EUS, endoscopic ultrasound; R-Y, Roux-en-Y; AG, antegrade; B-II, Billroth II; JI, jejunal interposition; HJS, hepaticojejunostomy; CRP, C-reactive protein; HGS, hepaticogastrostomy; HD, hepaticoduodenostomy.

Included 8 bile duct stones, 11 benign biliary strictures and 1 bile leak; †Included 11 common bile duct stones, 5 intrahepatic bile duct stones, 10 anastomotic strictures and 11 anastomotic strictures complicated by stones.

There are some advantages and disadvantages for EUS- and enteroscopy-assisted stone management in cases with surgically altered anatomy (Table 5).
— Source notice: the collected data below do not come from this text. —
/-! ### Whole-machine rules -/

/-- Every instruction completes in every state: it raises exactly the fault the table of R220 gives it, leaving everything but
the fault record, the status and the latch as it was, or it raises none (spec 60_exceptions.md R220, R230, R231,
40_fetch_decode.md R109; the spec's decisions D19 and D20). -/
def Obligations.EveryInstructionCompletesWithItsOnlyFault : Prop :=
  ∀ (i : Instr) (s : State),
    ∃ t, exec i s = .next t ∧
      (∀ kind info, faultOf i s = some (kind, info) → t = faulted s kind (some info)) ∧
      (faultOf i s = none → t.fault = s.fault ∧ t.status = s.status ∧ t.irValid = s.irValid)

/-- A register changes only if the table of R22 lists the instruction as its writer (spec 10_state.md R22, R107). -/
def Obligations.OnlyListedInstructionsWriteRegisters : Prop :=
  ∀ (i : Instr) (s t : State) (r : Reg), exec i s = .next t → t.reg r ≠ s.reg r → writesReg i s r = true

/-- pc after an EXECUTE that raises no fault is what the table of R25 gives (spec 10_state.md R25). -/
def Obligations.PcFollowsTheTable : Prop :=
  ∀ (i : Instr) (s t : State), faultOf i s = none → exec i s = .next t → t.pc = pcAfter i s

/-- Memory changes only by FX33 and FX55, the framebuffer only by 00E0 and DXYN, the call stack and SP only by 2NNN and
00EE, I only by ANNN, FX1E, FX29, FX55 and FX65, DT only by FX15, ST only by FX18; no instruction changes the configuration,
the latched word, the exit flag, the inputs or the host's requests (spec 20_memory.md R59, 44_framebuffer_sprite.md R180,
10_state.md R23, R28, R35, R39, 60_exceptions.md R235). -/
def Obligations.OnlyListedInstructionsWriteOtherState : Prop :=
  ∀ (i : Instr) (s t : State), exec i s = .next t →
    (t.mem ≠ s.mem → ∃ x, i = .storeDecimal x ∨ i = .storeRegs x) ∧
    (t.fb ≠ s.fb → i = .clearScreen ∨ ∃ x y n, i = .draw x y n) ∧
    (t.stack ≠ s.stack ∨ t.sp ≠ s.sp → i = .ret ∨ ∃ nnn, i = .call nnn) ∧
    (t.index ≠ s.index → ∃ nnn x, i = .loadIndex nnn ∨ i = .addIndex x ∨ i = .glyphAddr x ∨ i = .storeRegs x ∨ i = .loadRegs x) ∧
    (t.dt ≠ s.dt → ∃ x, i = .setDelay x) ∧ (t.st ≠ s.st → ∃ x, i = .setSound x) ∧
    t.cfg = s.cfg ∧ t.irWord = s.irWord ∧ t.irAddr = s.irAddr ∧ t.exited = s.exited ∧ t.inputs = s.inputs ∧
    t.requests = s.requests ∧ t.draws = s.draws

/-- The other instructions cannot learn the inputs of their EXECUTE: with other keys, another random byte and another pick
they do the same (spec 40_fetch_decode.md R111). -/
def Obligations.OnlyListedInstructionsReadInputs : Prop :=
  ∀ (i : Instr) (s t : State) (inp : Inputs), readsInputs i = false → exec i s = .next t →
    exec i { s with inputs := inp } = .next { t with inputs := inp }

/-- An operation has a next state exactly when it is accepted (spec 40_fetch_decode.md R100, 70_reset_and_hazards.md R250; the
spec's decisions D2, D19, D23 and D24). -/
def Obligations.OperationsRunExactlyWhenAccepted : Prop :=
  ∀ (r : Request) (s : State), (∃ t, perform r s = .next t) ↔ accepted s r

/-- In FAULTED every operation but RESET and reading the outputs stops with the record of the fault, and so does a step with no
request pending; RESET with a legal configuration goes on (spec 60_exceptions.md R232, the spec's decision D19; the model's
log entry 4). -/
def Obligations.OnlyResetLeavesFaulted : Prop :=
  ∀ s : State, s.status = .faulted →
    (s.requests = [] → step s = .fault (.terminal s.fault)) ∧
    (∀ r, (∀ cfg, r ≠ .reset cfg) → r ≠ .readOutputs → perform r s = .fault (.terminal s.fault)) ∧
    (∀ cfg : Compat, cfg.fontStart.toNat ≤ 0x1B0 → ∃ t, perform (.reset cfg) s = .next t ∧ t.status = .load ∧ t.fault = none)
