/-- A word of an instruction's row is the word of the instruction with the word's own fields: mask and operands leave no
bit out. -/
theorem encode_withFields {w : Word} {i : Instr} (h : (opcodeRow i).Matches w) : encode (i.withFields w) = w := by
  cases i with
  | clearScreen | ret => exact h.symm.trans BitVec.and_allOnes
  | jump | call | loadIndex | jumpOffset => exact formNNN_eq_of_fields (field_of_matches h rfl rfl) rfl
  | skipEqImm | skipNeImm | loadImm | addImm | random => exact formXNN_eq_of_fields (field_of_matches h rfl rfl) rfl
  | skipEqReg | copyReg | orReg | andReg | xorReg | addReg | subReg | shiftRight | revSubReg | shiftLeft | skipNeReg =>
    exact formXYN_eq_of_fields (field_of_matches h rfl rfl) (field_of_matches h rfl rfl)
  | draw => exact formXYN_eq_of_fields (field_of_matches h rfl rfl) rfl
  | skipKeyHeld | skipKeyNotHeld | readDelay | waitKey | setDelay | setSound | addIndex | glyphAddr | storeDecimal
  | storeRegs | loadRegs => exact formXNN_eq_of_fields (field_of_matches h rfl rfl) (field_of_matches h rfl rfl)

open Laws in
theorem encode_matches_opcodeRow : ∀ i : Instr, (opcodeRow i).Matches (encode i)
  | .clearScreen => RowOfEncoding.clearScreen
  | .ret => RowOfEncoding.ret
  | .jump _ => RowOfEncoding.jump _
  | .call _ => RowOfEncoding.call _
  | .skipEqImm _ _ => RowOfEncoding.skipEqImm _ _
  | .skipNeImm _ _ => RowOfEncoding.skipNeImm _ _
  | .skipEqReg _ _ => RowOfEncoding.skipEqReg _ _
  | .loadImm _ _ => RowOfEncoding.loadImm _ _
  | .addImm _ _ => RowOfEncoding.addImm _ _
  | .copyReg _ _ => RowOfEncoding.copyReg _ _
  | .orReg _ _ => RowOfEncoding.orReg _ _
  | .andReg _ _ => RowOfEncoding.andReg _ _
  | .xorReg _ _ => RowOfEncoding.xorReg _ _
  | .addReg _ _ => RowOfEncoding.addReg _ _
  | .subReg _ _ => RowOfEncoding.subReg _ _
  | .shiftRight _ _ => RowOfEncoding.shiftRight _ _
  | .revSubReg _ _ => RowOfEncoding.revSubReg _ _
  | .shiftLeft _ _ => RowOfEncoding.shiftLeft _ _
  | .skipNeReg _ _ => RowOfEncoding.skipNeReg _ _
  | .loadIndex _ => RowOfEncoding.loadIndex _
  | .jumpOffset _ _ => RowOfEncoding.jumpOffset _ _
  | .random _ _ => RowOfEncoding.random _ _
  | .draw _ _ _ => RowOfEncoding.draw _ _ _
  | .skipKeyHeld _ => RowOfEncoding.skipKeyHeld _
  | .skipKeyNotHeld _ => RowOfEncoding.skipKeyNotHeld _
  | .readDelay _ => RowOfEncoding.readDelay _
  | .waitKey _ => RowOfEncoding.waitKey _
  | .setDelay _ => RowOfEncoding.setDelay _
  | .setSound _ => RowOfEncoding.setSound _
  | .addIndex _ => RowOfEncoding.addIndex _
  | .glyphAddr _ => RowOfEncoding.glyphAddr _
  | .storeDecimal _ => RowOfEncoding.storeDecimal _
  | .storeRegs _ => RowOfEncoding.storeRegs _
  | .loadRegs _ => RowOfEncoding.loadRegs _

theorem opcodeRow_mem_opcodeRows (i : Instr) : opcodeRow i ∈ opcodeRows := by
  cases i <;> simp [opcodeRows, opcodeRow]
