-- ==== Sys2Proof/Machine/State.lean ====
section
/-! DEFINITION. The state of the core as plain data (10_state.md R49), the inputs that reach it, the
reasons a run stops, and the state after reset (70_reset_and_hazards.md R340, R341). -/

namespace Sys2Proof.Machine

/-- A memory of w-bit elements, some of them not written since reset (10_state.md R49): the written
elements only, as (index, value) pairs, indexes strictly rising.  An unlisted element is unwritten
(R341).  The spec gives these memories no byte view (20_memory.md R71; 91_not_in_source.md N4). -/
abbrev Memory (w : Nat) := List (Nat × BitVec w)

/-- The canonical form of a memory of `size` elements: indexes strictly rising, all below `size`. -/
abbrev Memory.wf {w : Nat} (size : Nat) (m : Memory w) : Prop :=
  m.Pairwise (fun a b => a.1 < b.1) ∧ ∀ c ∈ m, c.1 < size

/-- An element of a memory, for the fault UninitRead (60_exceptions.md R312). -/
inductive Element where
  /-- LUT_MEM[i]. -/
  | lutMem (i : Nat)
  /-- INFO_MEM[i]. -/
  | infoMem (i : Nat)
  /-- REGION_MEM[k][c][w]. -/
  | regionMem (k c w : Nat)
  /-- PACK_IN[i]. -/
  | packIn (i : Nat)
  /-- PACK_OUT[i]. -/
  | packOut (i : Nat)
  deriving DecidableEq, Repr

/-- Why a host write broke the BUSY contract (60_exceptions.md R306). -/
inductive ContractReason where
  /-- A write to CMD while BUSY = 1. -/
  | cmdWhileBusy
  /-- A write to ENC_IN, a timing register, SYNC_CFG or VIC while BUSY = 1. -/
  | configWhileBusy
  /-- A write to PACK_IN or PACK_OUT while BUSY = 1. -/
  | bufferWhileBusy
  deriving DecidableEq, Repr

/-- The model faults of 60_exceptions.md section 2.  The access or the completion that meets one
records it in the state (`State.fault`); every later step answers it (45_command_control.md R277). -/
inductive Fault where
  /-- R305: raised by a host access that is not an aligned 32-bit access in a mapped range.  Safe: the
  run stops where the chip may go on. -/
  | busError (addr : Addr)
  /-- R306: raised by a host write that breaks the BUSY contract.  Safe: the run stops where the chip
  may go on. -/
  | hostContract (reason : ContractReason)
  /-- R312: raised by a host read, or a command's read of a source, of an element nothing has written
  since reset.  Safe: the run stops where the chip goes on with some value. -/
  | uninitRead (element : Element)
  deriving DecidableEq, Repr

/-- Reasons a command has no meaning in the model. -/
inductive Refusal where
  /-- Raised by an arm of `exec` whose command has no meaning yet (none is left).  Safe. -/
  | notModelled (mnemonic : String)
  deriving DecidableEq, Repr

/-- The width of a host access (20_memory.md R71): only a 32-bit access is legal. -/
inductive Width where
  /-- 1 byte. -/
  | byte
  /-- 2 bytes. -/
  | half
  /-- 4 bytes. -/
  | word
  /-- 8 bytes. -/
  | double
  deriving DecidableEq, Repr

/-- A host access (20_memory.md R70).  The value of an access of another width than 32 bits is never
used: such an access has no effect (R71). -/
inductive HostOp where
  /-- MemRead(addr, width). -/
  | read (width : Width) (addr : Addr)
  /-- MemWrite(addr, width, value). -/
  | write (width : Width) (addr : Addr) (value : Word)
  deriving DecidableEq, Repr

/-- What reaches the core next: a host access, the scheduler's choice to let the pending command
complete (45_command_control.md R277), or the reset input (70_reset_and_hazards.md R343).
Assumption log 1, 11. -/
inductive Event where
  /-- One host access (R70). -/
  | host (op : HostOp)
  /-- The core's turn: the completion step, where a command is pending (R271). -/
  | core
  /-- The reset input (R340). -/
  | reset
  deriving DecidableEq, Repr

/-- The STATUS fields of 10_state.md R34.  Bit k of `regionValid` is STATUS bit 8 + k, bit k of
`regionDi` is STATUS bit 12 + k. -/
structure Status where
  busy : Bool
  err : Bool
  aviValid : Bool
  lutValid : Bool
  errCode : BitVec 4
  regionValid : BitVec 4
  regionDi : BitVec 4
  deriving DecidableEq, Repr

/-- The registers the host writes (10_state.md R35, R37 to R39). -/
structure HostRegs where
  /-- ENC_IN bits 12:0: VALUE in 7:0, DISP_IN in 12:8 (R35). -/
  encIn : BitVec 13
  hActive : BitVec 16
  hFp : BitVec 16
  hPulse : BitVec 16
  hBp : BitVec 16
  hTotal : BitVec 16
  /-- SYNC_CFG bit 0 (R38). -/
  hsAct : Bool
  /-- SYNC_CFG bit 1 (R38). -/
  vsAct : Bool
  vic : Byte
  deriving DecidableEq, Repr

/-- Everything a command can read, as it stood at issue (10_state.md R40, R48;
45_command_control.md R270; assumption log 9). -/
structure Snapshot where
  regs : HostRegs
  /-- STATUS.AVI_VALID at issue (43_blanking_framer.md R232). -/
  aviValid : Bool
  infoMem : Memory 32
  packIn : Memory 10
  packOut : Memory 32
  deriving DecidableEq, Repr

/-- The command in progress: the CMD word and its snapshot (10_state.md R48). -/
structure Pending where
  word : Word
  snap : Snapshot
  deriving DecidableEq, Repr

/-- The state of the core (10_state.md R49), the parameters it carries (00_scope.md R3, assumption
log 4), and the model's own fields `inbox`, `reply`, `draws` (assumption log 1, 5). -/
structure State where
  /-- STATUS (R34). -/
  status : Status
  /-- The host-written registers (R35, R37 to R39). -/
  regs : HostRegs
  /-- ENC_OUT.SYMBOL, bits 9:0 (R36). -/
  encSymbol : Symbol
  /-- ENC_OUT.DISP_OUT, bits 20:16 (R36). -/
  encDispOut : BitVec 5
  /-- LUT_MEM, 1024 words (R42). -/
  lutMem : Memory 32
  /-- INFO_MEM, 40 words (R43). -/
  infoMem : Memory 32
  /-- REGION_MEM, element 256 (3 k + c) + w for REGION_MEM[k][c][w] (R44; 20_memory.md R72). -/
  regionMem : Memory 32
  /-- PACK_IN, 1024 entries of 10 bits (R45). -/
  packIn : Memory 10
  /-- PACK_OUT, 320 words (R46). -/
  packOut : Memory 32
  /-- The pending command (R48). -/
  pending : Option Pending
  /-- The recorded fault, sticky (R49). -/
  fault : Option Fault
  /-- The parameters of this core, never written (70_reset_and_hazards.md R342). -/
  params : Params
  /-- MODEL's own: what reaches the core, in order, the next first. -/
  inbox : List Event
  /-- MODEL's own: the answer to the last host read that got one. -/
  reply : Option Word
  /-- MODEL's own: how many free values have been drawn. -/
  draws : Nat
  deriving DecidableEq, Repr

/-- STATUS after reset, 0x00000000 (70_reset_and_hazards.md R340). -/
def Status.reset : Status where
  busy := false
  err := false
  aviValid := false
  lutValid := false
  errCode := 0
  regionValid := 0
  regionDi := 0

/-- The host-written registers after reset, all 0 (10_state.md R32; 70_reset_and_hazards.md R340). -/
def HostRegs.reset : HostRegs where
  encIn := 0
  hActive := 0
  hFp := 0
  hPulse := 0
  hBp := 0
  hTotal := 0
  hsAct := false
  vsAct := false
  vic := 0

/-- The machine right after reset (70_reset_and_hazards.md R340, R341), with the default parameters
(00_scope.md R3) and nothing in the inbox. -/
def State.reset : State where
  status := Status.reset
  regs := HostRegs.reset
  encSymbol := 0
  encDispOut := 0
  lutMem := []
  infoMem := []
  regionMem := []
  packIn := []
  packOut := []
  pending := none
  fault := none
  params := defaultParams
  inbox := []
  reply := none
  draws := 0

end Sys2Proof.Machine
end

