/-- The registers of 95_test_vectors.md P3: 640x480 timing, VIC 1, both syncs active low. -/
def regsP3 : HostRegs := { HostRegs.reset with
  hActive := 640, hFp := 16, hPulse := 96, hBp := 48, hTotal := 800, vic := 1 }

/-- The reset state with the registers of P3 written. -/
def stP3 : State := { State.reset with regs := regsP3 }

/-- PACK_IN[i] = i + 1 for i in 0..15 (95_test_vectors.md P2). -/
def stP2 : State := { State.reset with
  packIn := cellsFrom 0 ((List.range 16).map fun i => BitVec.ofNat 10 (i + 1)) }

/-- PACK_OUT[0..4] as P2 leaves them. -/
def stP2out : State := { State.reset with
  packOut := cellsFrom 0 [0x00300801#32, 0x70180501#32, 0x28090200#32, 0x0D0300B0#32, 0x0400F038#32] }

/-! ## One step per command (95_test_vectors.md L2, L3) -/

/-- L2.6: a NOP clears an earlier error and keeps the validity bits. -/
theorem test_nop_clears_error :
    (run 0x00000000#32 { State.reset with
      status := { Status.reset with err := true, errCode := 3, lutValid := true } }).bind (rd 0x0004#16) =
        some 0x00000008#32 := by decide

/-- L2.1: v = 0xFF, d = -8 takes case C. -/
theorem test_enc_keep :
    (run 0x00000001#32 (wr 0x0008#16 0x000018FF#32 State.reset)).bind (rd 0x000C#16) =
      some 0x001E00FF#32 := by decide

/-- L2.1: d = +9 is DISP_RANGE, and ENC_OUT keeps its value. -/
theorem test_enc_range :
    (run 0x00000001#32 (wr 0x0008#16 0x00000900#32 State.reset)).map
      (fun t => (rd 0x0004#16 t, rd 0x000C#16 t)) = some (some 0x00000022#32, some 0x00000000#32) := by
  decide

/-- L2.2: colour 31 in bucket 8, whose value flips to 0xFE, at index 574. -/
theorem test_build_lut_entry :
    lutSlot defaultParams 8 31 = [0x000BFC00#32, 0x00000080#32] := by decide

/-- L2.2, L1.3: STATUS after BUILD_LUT from reset, and colour 0 in bucket 4 at 0x1400. -/
theorem test_build_lut_read :
    (run 0x00000002#32 State.reset).map (fun t => (rd 0x0004#16 t, rd 0x1400#16 t)) =
      some (some 0x00000008#32, some 0x300C01FF#32) := by decide +kernel

/-- L2.3: the words of 1..16, of which word 1 straddles symbols 3 and 6. -/
theorem test_pack_words :
    (run 0x00100005#32 stP2).map (fun t => (rd 0x9000#16 t, rd 0x9004#16 t, rd 0x9010#16 t)) =
      some (some 0x00300801#32, some 0x70180501#32, some 0x0400F038#32) := by decide

/-- L2.3: PACK 16 after reset faults at PACK_IN[0]. -/
theorem test_pack_unwritten :
    (run 0x00100005#32 State.reset).bind (·.fault) = some (.uninitRead (.packIn 0)) := by decide

/-- L3 P2: UNPACK 16 gives PACK_IN[0] = 1 and PACK_IN[15] = 16. -/
theorem test_unpack_entries :
    (run 0x00100006#32 stP2out).map (fun t => (rd 0x8000#16 t, rd 0x803C#16 t)) =
      some (some 1#32, some 16#32) := by decide

/-- L2.3: UNPACK 1025 is PACK_COUNT. -/
theorem test_unpack_count :
    (run 0x04010006#32 stP2out).bind (rd 0x0004#16) = some 0x00000072#32 := by decide

/-- L2.4: VIC = 1, SYNC_CFG = 0. -/
theorem test_build_avi_words :
    (run 0x00000003#32 stP3).map (fun t => (rd 0x2000#16 t, rd 0x2050#16 t, rd 0x2078#16 t)) =
      some (some 0x19C58EE4#32, some 0x29CA7163#32, some 0x29CA718E#32) := by decide

/-- L2.5: kind 3 without a data island, words 0, 10 and 49 of channel 0. -/
theorem test_build_region_words :
    (run 0x00000034#32 stP3).map (fun t => (rd 0x6400#16 t, rd 0x6428#16 t, rd 0x64C4#16 t)) =
      some (some 0xCAB2ACAB#32, some 0x15455154#32, some 0xB32CCAAE#32) := by decide +kernel

/-- L2.5: from reset the timing is not valid, whatever the command says. -/
theorem test_build_region_timing :
    (run 0x00000044#32 State.reset).bind (rd 0x0004#16) = some 0x00000032#32 := by decide

/-- L2.6: OP 7 and OP 0xF set ERRCODE 1. -/
theorem test_reserved7 :
    (run 0x00000007#32 State.reset).bind (rd 0x0004#16) = some 0x00000012#32 := by decide

theorem test_reserved8F :
    (run 0x0000000F#32 State.reset).bind (rd 0x0004#16) = some 0x00000012#32 := by decide

/-! ## Witnesses: states and operands that meet the hypotheses of each obligation, clause by clause, at
the ends of their ranges -/

/-- A state with the command word w pending, just issued, BUSY = 1. -/
def pendingOf (w : Word) (s : State) : State := issueCommand w s
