-- ==== Sys2Proof/Machine/Core.lean ====
section
/-! DEFINITION. The host's view of the machine. -/

def Sys2Proof.core : Host.Core := { State := Sys2Proof.Machine.State, Fault := Sys2Proof.Machine.Fault, Refusal := Sys2Proof.Machine.Refusal, step := Sys2Proof.Machine.step, reset := Sys2Proof.Machine.State.reset }
end

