/-- In LOAD, ROUND and FOLD at least two steps are left: the block's own and ENCODE's. -/
theorem State.Inv.two_le_stepsLeft (h : s.Inv) (hb : s.busy = true) (he : s.phase ≠ .encode) : 2 ≤ s.stepsLeft := by
  have hin := h.inside hb he
  have hRI := s.RI.isLt
  rcases (busy_iff s).1 hb with hp | hp | hp | hp
  · simp only [State.stepsLeft, hp]
    omega
  · simp only [State.stepsLeft, hp]
    omega
  · simp only [State.stepsLeft, hp]
    omega
  · exact absurd hp he

/-- The last step left is ENCODE's (R180). -/
theorem State.Inv.encode_of_stepsLeft (h : s.Inv) (hn : s.stepsLeft = 1) : s.phase = .encode := by
  by_contra he
  by_cases hb : s.busy = true
  · have := h.two_le_stepsLeft hb he
    omega
  · have := stepsLeft_of_not_busy (Bool.eq_false_iff.2 hb)
    omega

end

/-! ## The end of a computation -/

/-- ENCODE delivers the message's digest and hex string where A to D hold the compressed message (43_encoder R207). -/
theorem encodeDigest_delivers {s : State} (h : s.abcd = Md5.compress (Md5.frame s.message)) :
    (encodeDigest s).phase = .done ∧ (encodeDigest s).digestBytes = Md5.digest s.message ∧
      (encodeDigest s).hexChars = Md5.md5Hex s.message := by
  have hd : serialize s.abcd = Md5.digest s.message := by rw [h, Md5.digest]
  refine ⟨rfl, ?_, ?_⟩
  · rw [← hd]
    exact packed_four _ (serialize_length s.abcd)
  · rw [Md5.md5Hex, ← hd]
    exact packed_eight _ (by rw [hexString_length, serialize_length])

/-- The sequencer's turn in ENCODE, with the registers on the source's function. -/
theorem sequencerEffect_delivers {s : State} (ht : s.TracksMd5) (hp : s.phase = .encode) :
    (sequencerEffect s).phase = .done ∧ (sequencerEffect s).digestBytes = Md5.digest s.message ∧
      (sequencerEffect s).hexChars = Md5.md5Hex s.message := by
  rw [sequencerEffect_of_encode hp]
  exact encodeDigest_delivers ((tracks_iff_of_encode hp).1 ht)

/-- Settles O12: the step is ENCODE's effect on the state with the sequencer's entry used up. -/
theorem encodeStepDeliversTheDigest : Obligations.EncodeStepDeliversTheDigest := fun s _ ht hp hturn =>
  ⟨_, step_sequencer s hturn, sequencerEffect_delivers (s := s.consume) ht hp⟩

/-! ## A computation left alone (42_compressor R182, R183) -/

/-- A state of the computation over `msg` with `n` sequencer steps left to DONE. -/
structure Computing (msg : List Byte) (n : Nat) (s : State) : Prop where
  inv : s.Inv
  tracks : s.TracksMd5
  message : s.message = msg
  stepsLeft : s.stepsLeft = n

/-- With a step left the block is BUSY. -/
theorem Computing.busy {msg : List Byte} {n : Nat} {s : State} (h : Computing msg (n + 1) s) : s.busy = true := by
  by_contra hb
  have hzero := stepsLeft_of_not_busy (Bool.eq_false_iff.2 hb)
  rw [h.stepsLeft] at hzero
  omega
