-- ==== Sys2Proof/Machine/Parameters.lean ====
section
/-! DEFINITION. What follows from a configuration, the constraints of R8 on one, and the default configuration
the spec chose (spec/00_scope.md section 3). -/

namespace Sys2Proof

/-- `NUM_REGS`, the number of registers of the enumeration (R8). -/
def Config.numRegs (c : Config) : Nat := c.registers.length

/-- `VI_LEN = 4 * NUM_REGS`, the length of the window in bytes (R8). -/
def Config.viLen (c : Config) : Nat := 4 * c.numRegs

/-- `IDX(name)`, the index of a register of the enumeration (R8, R21). -/
def Config.index (c : Config) (r : Machine.RegName) : Nat := c.registers.idxOf r

/-- `RELOAD = floor(CYCLES_PER_SECOND / REFRESH_HZ) + 1` (R8, R145), held in the counter's 32 bits (D9). -/
def Config.reload (c : Config) : Word := BitVec.ofNat 32 (c.cyclesPerSecond / c.refreshHz + 1)

/-- `VI_INTR_LINE`, the `lineId` passed to the Bus (R8, R216). -/
def Config.intrLine (c : Config) : Nat := c.viIntrLine.getD Config.openIntrLine

/-- `MEM_BASE`, what `readMemoryPointer` of a Bus returns (R8, R218). -/
def Config.memBase (c : Config) (b : BusRef) : Nat := (c.memBases.lookup b).getD (Config.openMemBase b)

namespace Machine

/-- The nine registers the source names by function (R21): every enumeration has them. -/
def namedRegs : List RegName :=
  [.viStatus, .viOrigin, .viWidth, .viCurrent, .viVSync, .viHStart, .viVStart, .viXScale, .viYScale]

/-- The constraints of R8 on a configuration, with the closed enumeration of R20 and R21 (no name twice, none of
the nine missing) and the alignment of R55. `VI_LEN = 4 * NUM_REGS` and `RELOAD >= 1` hold by definition. -/
def validConfig (c : Config) : Bool :=
  decide c.registers.Nodup && namedRegs.all (fun r => c.registers.contains r) &&
    c.viBase.toNat % 4 == 0 && decide (c.viBase.toNat + c.viLen ≤ 2 ^ 32) &&
    decide (0 < c.refreshHz) && decide (c.cyclesPerSecond / c.refreshHz + 1 < 2 ^ 32)

/-- The defaults of R8: the window of D2, the register order of R21 (D1), the clock constants of D7, no value
for the two OPEN parameters (log entries 4 to 7). -/
def defaultConfig : Config where
  viBase := 0x04400000#32
  registers :=
    [.viStatus, .viOrigin, .viWidth, .viIntr, .viCurrent, .viBurst, .viVSync,
      .viHSync, .viLeap, .viHStart, .viVStart, .viVBurst, .viXScale, .viYScale]
  cyclesPerSecond := 62500000
  refreshHz := 60
  viIntrLine := none
  memBases := []
  variant := .A

end Machine
end Sys2Proof
end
While enterosocpy-assisted ERCP utilizes the physiological biliary access and has a low risk of bile leak, scope insertion can be technically difficult or even impossible depending on the anatomy. On the other hand, in EUS-guided approach, there is no need for deep scope insertion but the approach is limited to the left intrahepatic bile duct. Sometimes, biliary dilation is minimal and the puncture of the bile duct can be technically difficult. In addition, the risk of bile leak does exist in EUS-guided approach. Treatment algorithm for BDS should be established in cases with surgically altered anatomy. Currently, enteroscopy-assisted ERCP is often the first approach. After failed enteroscopy-assisted ERCP, EUS-guided approach can be a salvage technique if biliary access to the left intrahepatic bile duct is acceptable. When the right intrahepatic bile duct approach is necessary, percutaneous transhepatic biliary drainage should be selected. We previously proposed this algorithm in our review52 and clinical outcomes of this algorithm should be confirmed in prospective studies. Finally, both enteroscopy-assisted ERCP and EUS-AG stone treatment need expertise as well as dedicated devices, and we recommend those procedures should be performed by experts in high volume centers.

Table 5

Comparisons of Enteroscopy-Assisted and Endoscopic Ultrasound-Guided Stone Management

	Advantages	Disadvantages
Enteroscopy-assisted procedure	No bile leak	Difficult scope insertion
	Physiological route	Can be time consuming
Endoscopic ultrasound-guided procedure	Short scope insertion time	Risk of bile leak
	Combined with a cholangioscope	No dedicated devices

SUMMARY

Endoscopic management of BDS has been established as a standard of care but there still exist difficult BDS in clinical practice. Some emerging techniques and devices such as EPLBD, cholangioscope, enteroscopy-assisted ERCP and EUS-AG are increasingly utilized with reportedly high technical success rates and acceptable adverse event rates. Endoscopists should learn the indications, advantages and disadvantages of each technique for better management of difficult BDS. Treatment algorithm for difficult BDS according to the stone characteristics and the patient anatomy is to be further established in the future.